The third phase of the RCS involves protein-ligand docking of compound libraries against members of the sub-ensemble, with the ultimate selection of the top “hits” for further optimization and experimental testing. The evolution of computational power has seen a shift in the libraries of compounds used, with early work focusing on small sets of known inhibitors and later work screening vast datasets of drug-like compounds for new leads (e.g. those compiled by the NCI and ZINC). Also, various popular docking codes have been employed by the RCS (including Glide [61], Autodock [62] and Autodock Vina [63]), as well as a variety of scoring functions – for example, a combination of traditional empirical scoring with more rigorous methods such as MMGB/SA. For efficiency, a hierarchical approach is often taken, whereby an initial screen is performed on a small receptor ensemble (often incorporating experimental conformations) with a large compound library and the most promising binders are then re-ranked against a larger ensemble of MD conformers. A challenge in the ranking of compounds against an ensemble of receptor conformations is how to assess their overall performance. In the RCS, each compound is docked to each receptor structure and a histogram of binding free energies (BFEs) is obtained. A wide spectrum of BFEs is a typical hallmark of such histograms, which reflects the diversity of the structures and the fact that even a known active compound may not be able to bind to certain conformations. One solution is to simply take the mean BFE across the ensemble, to indicate compounds which perform well across multiple conformers. Another option is to weight the mean according to some property of each conformer – usually the population of the cluster it belongs to. Yet another possibility is to consider the minimum BFE across the ensemble, which may identify compounds which bind well to isolated, and potentially rare, conformers. Instead of performing an individual docking run on each member of the ensemble, some “grid-averaging” techniques have been used to consolidate the dynamic features of a binding pocket into a single docking run (as reviewed in [34]). While these have introduced significant efficiency benefits, it is unclear how well the averaging can represent larger conformational fluctuations and whether the average structure is physically realistic.

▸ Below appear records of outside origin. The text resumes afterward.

/-- A band's fields are in range (R40). -/
def bandOk (b : Band) : Bool :=
  b.dayMask.toNat < 128 && b.start ≤ 86399 && 1 ≤ b.stop && b.stop ≤ 86400 && b.factor ≤ 250

/-- The printed width of a template text, or none where a byte or a field mark is not valid (R159). -/
def textWidth : List Byte → Option Nat
  | [] => some 0
  | 0x7C#8 :: code :: width :: rest =>
    if 1 ≤ code.toNat ∧ code.toNat ≤ 15 ∧ 1 ≤ width.toNat ∧ width.toNat ≤ 16 then
      (textWidth rest).map (width.toNat + ·)
    else none
  | b :: rest => if b ≠ 0x7C#8 ∧ printable b then (textWidth rest).map (1 + ·) else none

/-- A TEMPLATE entry passes its FIELD checks (R159). -/
def lineOk (earlier : List (List Byte)) (e : List Byte) : Bool :=
  let l := parseLine e
  l.template ≤ 7 && 1 ≤ l.line && l.line ≤ 12 && byteAt e 2 ≤ 40
    && ((textWidth l.text).map fun w => decide (w ≤ 40)).getD false
    && !(earlier.any fun x => byteAt x 0 == l.template && byteAt x 1 == l.line)

/-- The entry at a position passes the FIELD check of its kind (R24). -/
def fieldOk (kind : TableKind) (es : List (List Byte)) (pos : Nat) (e : List Byte) : Bool :=
  match layoutAt kind es.head? pos with
  | .coinHeader => coinHeaderOk (parseCoinHeader e)
  | .coinEntry => coinEntryOk e
  | .tubeEntry => tubeEntryOk (((es.take pos).drop 13).map parseTubeEntry) (parseTubeEntry e)
  | .fareHeader => fareHeaderOk (parseFareHeader e)
  | .fareClass => byteAt e 0 ≤ 100 && (pos != 1 || byteAt e 0 == 0)
  | .product => productOk ((es.take pos).drop 9) e
  | .band => bandOk (parseBand e)
  | .line => lineOk (es.take pos) e
  | .card | .row | .unknown => true

/-- The entry at a position passes the WINDOW check (R40, R67). -/
def windowOk (kind : TableKind) (es : List (List Byte)) (pos : Nat) (e : List Byte) : Bool :=
  match layoutAt kind es.head? pos with
  | .coinEntry =>
    let c := parseCoinEntry e
    c.loA ≤ c.hiA && c.loB ≤ c.hiB && c.fmin ≤ c.fmax
  | .band => (parseBand e).start < (parseBand e).stop
  | _ => true

/-- The entry at a position is above the one before it (R24, R128). -/
def orderOk (kind : TableKind) (es : List (List Byte)) (pos : Nat) (e : List Byte) : Bool :=
  kind != .hotlist || pos == 0 || field 0 4 (es.getD (pos - 1) []) < field 0 4 e

/-- The product at a position passes the FLOOR check (R106). -/
def floorOk (kind : TableKind) (es : List (List Byte)) (pos : Nat) (e : List Byte) : Bool :=
  match layoutAt kind es.head? pos with
  | .product =>
    let p := parseProduct e
    p.floor ≤ p.cap && (p.zeroAllowed || p.floor != 0)
  | _ => true

/-- The position of the first entry that fails a check. -/
def firstFailing (ok : List (List Byte) → Nat → List Byte → Bool) (es : List (List Byte)) : Option Nat :=
  (es.zipIdx.find? fun p => !ok es p.2 p.1).map Prod.snd

/-- The entry count agrees: with segment 0, with the kind's fixed count, and for FARE with its header (R24, R102). -/
def countOk (kind : TableKind) (count : Nat) (es : List (List Byte)) : Bool :=
  es.length == count && (fixedCount kind).all (es.length == ·)
    && (kind != .fare || es.length == 9 + byteAt (es.headD []) 2 + byteAt (es.headD []) 3)

/-- Validation of a complete copy: the first failure in the order of R24, with its entry position; none when it passes. -/
def validate (kind : TableKind) (check count : Nat) (es : List (List Byte)) : Option (BadReason × Nat) :=
  if byteSum es.flatten % 65536 ≠ check then some (.check, 0)
  else if !countOk kind count es then some (.count, 0)
  else
    ((firstFailing (fieldOk kind) es).map fun p => (BadReason.field, p)).orElse fun _ =>
    ((firstFailing (windowOk kind) es).map fun p => (BadReason.window, p)).orElse fun _ =>
    ((firstFailing (orderOk kind) es).map fun p => (BadReason.order, p)).orElse fun _ =>
    (firstFailing (floorOk kind) es).map fun p => (BadReason.floor, p)
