-- ==== Sys2Proof/Machine/Core.lean ====
section
/-! DEFINITION. The machine as the host takes it. -/

def Sys2Proof.core : Host.Core :=
  { State := Sys2Proof.Machine.State, Fault := Sys2Proof.Machine.Fault, Refusal := Sys2Proof.Machine.Refusal,
    step := Sys2Proof.Machine.step, reset := Sys2Proof.Machine.State.reset }
end

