-- ==== Sys2Proof/Safety.lean ====
section
/-! DEFINITION. What holds of the machine in every state its commands can reach: the conservation of money (R98), the money
state (R85, R88, R89), the journal (R133), the bounds of every queue (R5, R6, R17, R30, R31), the coin entry (R64), the coil drives
(R46, R75) and the chute record (R46, R62); and the shapes that the statements about the commands share. -/

namespace Sys2Proof.Machine

/-! ## Conservation (R98) -/

/-- What INSERTED exceeds the nine terms of R98 by, modulo 2^32. -/
def Ledger.balance (l : Ledger) : Money :=
  l.inserted - (l.sold + l.topped + l.paid + l.vouchered + l.writtenOff + l.h + l.c + l.k + l.pp)

/-- INSERTED equals SOLD + TOPPED + PAID + VOUCHERED + WRITTEN_OFF + held + credit + committed + payout pending, modulo
2^32 (R98). -/
def Conserved (s : State) : Prop :=
  s.retained.ledger.inserted =
    s.retained.ledger.sold + s.retained.ledger.topped + s.retained.ledger.paid + s.retained.ledger.vouchered
      + s.retained.ledger.writtenOff + s.retained.ledger.h + s.retained.ledger.c + s.retained.ledger.k
      + s.retained.ledger.pp

/-! ## The money state (R85, R88, R89) -/

/-- The operation record is present exactly while the purchase is BUSY, and K is 0 without it; the payout record is present
exactly while the purchase is PAYOUT, and Pp is 0 without it (R85, R88, R89, R149). -/
structure MoneyState (op : Option OpRecord) (k pp : Money) (p : PurchaseState) (x : Option Payout) : Prop where
  busy : op.isSome = true ↔ p = .busy
  payout : x.isSome = true ↔ p = .payout
  committed : op = none → k = 0
  pending : x = none → pp = 0

/-! ## The report queue (R30, R31) -/

/-- How many reports of one KIND the queue holds. -/
def kindCount (k : Byte) (q : List Report) : Nat := (q.filter fun r => r.kind == k).length

/-- General reports queued plus reservations never exceed 11, and the queue holds at most one report of each fixed kind
(R31); the fixed kinds are CREDIT to CARD, 32 to 36 (R176). -/
structure QueueBounds (q : List Report) (reserved : Nat) : Prop where
  general : generalCount q + reserved ≤ Config.generalSlots
  fixed : ∀ k : Byte, 32 ≤ k.toNat → k.toNat ≤ 36 → kindCount k q ≤ 1

/-! ## The journal (R133) -/

/-- An operation that writes a card (R89). -/
def OpRecord.onCard (o : OpRecord) : Prop := o.kind = .cardSale ∨ o.kind = .topup

/-- The transaction number of the card write in flight (R126). -/
def writeTxn : WriteState → Option Nat
  | .none => none
  | .owed w => some w.txn
  | .sent w => some w.txn

/-- The sum of the amounts of a journal's UNCERTAIN records, modulo 2^32. -/
def uncertainSum (j : List JournalRecord) : Money := ((j.filter fun r => r.state == .uncertain).map JournalRecord.amount).sum

/-- The journal with the operation and the card write it belongs to (R90, R126, R133): at most 8 records, no two of one card or of one
transaction number, none numbered above the last one given; H is the sum of the UNCERTAIN amounts and K the amount of the
operation; a record is ISSUED exactly while its card operation, of its amount, and the write of its number are in progress; and a
TICKET or VOUCHER job prints for the operation it belongs to. -/
structure JournalKept (s : State) : Prop where
  depth : s.retained.journal.length ≤ 8
  cards : (s.retained.journal.map JournalRecord.card).Nodup
  numbers : (s.retained.journal.map JournalRecord.txn).Nodup
  given : ∀ r ∈ s.retained.journal, r.txn ≤ s.retained.txn
  held : s.retained.ledger.h = uncertainSum s.retained.journal
  committed : ∀ o, s.retained.op = some o → s.retained.ledger.k = o.amount ∧ o.txn ≤ s.retained.txn
  issued : ∀ r ∈ s.retained.journal, r.state = .issued → ∃ o, s.retained.op = some o ∧ o.onCard ∧ o.txn = r.txn
  writes : ∀ o, s.retained.op = some o → o.onCard →
    writeTxn s.card.write = some o.txn ∧ ∃ r ∈ s.retained.journal, r.state = .issued ∧ r.txn = o.txn ∧ r.amount = o.amount
  written : s.card.write ≠ .none → ∃ o, s.retained.op = some o ∧ o.onCard
  prints : ∀ j, s.printer.job = some j → (j.kind = .ticket → ∃ o, s.retained.op = some o ∧ o.kind = .printedSale) ∧
    (j.kind = .voucher → ∃ o, s.retained.op = some o ∧ o.kind = .voucher)

/-! ## The queues of the lines (R5, R6, R13, R17) -/

/-- No frame waits for an idle transmitter (R6). -/
def NoneWaits (s : State) : Prop := s.sending = none → s.replies = [] ∧ s.upwardQ = [] ∧ s.reports = []

/-- The reply list holds at most 4 replies and each frame queue at most 8 frames; while an exchange is in progress the upward queue has
room for its answer; and no frame waits for an idle transmitter (R5, R6, R13, R17). -/
structure LineQueues (s : State) : Prop where
  replies : s.replies.length ≤ 4
  forward : s.forwardQ.length ≤ 8
  upward : s.upwardQ.length ≤ 8
  room : s.exchange ≠ none → s.upwardQ.length < 8
  taken : s.running = true → NoneWaits s

/-! ## The reservations (R31) -/

/-- The general slots that what is in progress holds: of an operation its outcome and, a voucher apart, what follows it; one of a payout,
of a RECEIPT job and of each SCHEDULED kind (R31, R142, R150). -/
def reservedFor (s : State) : Nat :=
  (match s.retained.op with
    | none => 0
    | some o => if o.kind = .voucher then 1 else 2)
  + (if s.payout.isSome = true then 1 else 0)
  + (if s.printer.job.any (fun j => j.kind == .receipt) = true then 1 else 0)
  + ([TableKind.coin, .fare, .hotlist, .passage, .template].filter fun k => (s.loads.get k).st == .scheduled).length

/-- The reservation count is that of what is in progress (R31). -/
def ReservationsHeld (s : State) : Prop := s.reserved = reservedFor s

/-! ## The coin entry (R64) -/

/-- While the part takes events, the failing entry-block conditions are those last tested, and EB is commanded on exactly
while none fails (R64). -/
def EntryTested (s : State) : Prop :=
  s.running = true → s.causes = s.failing ∧ s.coils.coils.eb.on = s.failing.clear

/-! ## The coil drives (R46, R74, R75) -/

/-- The two diverter sides are never driven together, a side named as target has the other released, and the accept gate is
driven only in ACCEPTING (R46, R74, R75). -/
structure DriveSafe (d : CoilDriver) (c : ChuteState) : Prop where
  sides : (d.coils.dvt.on && d.coils.dvk.on) = false
  towardTubes : d.target = some true → d.coils.dvk.on = false
  towardCashBox : d.target = some false → d.coils.dvt.on = false
  gate : d.coils.ag.on = true → c = .accepting

/-! ## The chute (R46, R50 to R54, R61, R62) -/

/-- The chute record with the money of the customer (R46, R62): a fault kind exactly in FAULT; the chute timer stopped in IDLE, running in
the states of a passage, and in FAULT as the idle wait exactly where the kind clears by itself and all sensors are idle (R54); a coin in
flight exactly in ACCEPTING and RETURNING (a gap-limit return has one, assumption 49), with an accept decision exactly in ACCEPTING; and
credit, committed and payout pending with its value within the ceiling kept at that decision. -/
structure ChuteKept (c : Chute) (l : Ledger) : Prop where
  fault : c.fault.isSome = true ↔ c.state = .fault
  stopped : c.state = .idle → c.timer = none
  runs : c.state ≠ .idle → c.state ≠ .fault → c.timer.isSome = true
  idleWait : ∀ k, c.fault = some k → (c.timer.isSome = true ↔ k.selfClears = true ∧ ∀ x, c.active.get x = false)
  flight : c.coin.isSome = true ↔ c.state = .accepting ∨ c.state = .returning
  decided : ∀ x, c.coin = some x → (x.accepted.isSome = true ↔ c.state = .accepting)
  within : ∀ x a, c.coin = some x → x.accepted = some a → l.c.toNat + l.k.toNat + l.pp.toNat + a.value ≤ a.ceiling

/-! ## Lines (R2, R3, R5) -/

/-- A whole frame that arrives on the C-line is taken at once: the part takes events, and its C-line assembler takes
characters (R5, R172). -/
def TakesFrames (s : State) : Prop := s.running = true ∧ s.cStalled = false

/-- The parity bit a sender adds to a byte (R1). -/
def evenParityBit (b : Byte) : Bool := !evenParity b false

/-- The characters of a frame as a sender puts them on a line (R1, R176). -/
def frameCharacters (l : Line) (f : Frame) : List Instr :=
  (frameBytes f).map fun b => .characterArrival l b (evenParityBit b) true

/-- The assembler over the characters of some bytes, none marked (R3). -/
def assembleBytes (bs : List Byte) (a : Assembler) (t : Tallies) : AsmStep :=
  bs.foldl (fun o b => asmTake (.char b false false false) o.asm o.tallies) ⟨a, .none, t⟩

/-- The COUNT of a request's KIND; LOAD's varies (R177, R178). -/
def requestLength : Nat → Option Nat
  | 2 | 9 => some 10
  | 3 | 13 | 14 | 15 | 16 | 19 | 20 | 21 => some 0
  | 4 | 17 => some 2
  | 5 | 6 | 8 => some 1
  | 10 => some 7
  | 11 => some 5
  | 12 => some 3
  | 18 => some 4
  | _ => none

While a thorough review of previous applications of the RCS is beyond the scope of this article, we aim to briefly summarize the main features of some important studies, to illustrate the range of targets, simulation methods and key findings.

The first application of the RCS, in 2002, involved short 2 ns MD simulations of the FK506 binding protein (FKBP-12), which is involved in the immune system and for which high-affinity synthetic ligands are sought [43]. Initial work used Autodock to dock two known high-affinity compounds to unliganded MD snapshots and demonstrate the sensitivity of docking poses and energies to binding site plasticity. Also, a “double-ligand” docking approach was introduced, whereby multivalent compounds could be designed by linking multiple small fragments at different regions of the binding site. Later work on the same system used MM/PBSA to calculate more accurate binding free energies and thus enhance the ranking of the many protein-ligand complexes generated when using an ensemble of conformers [64].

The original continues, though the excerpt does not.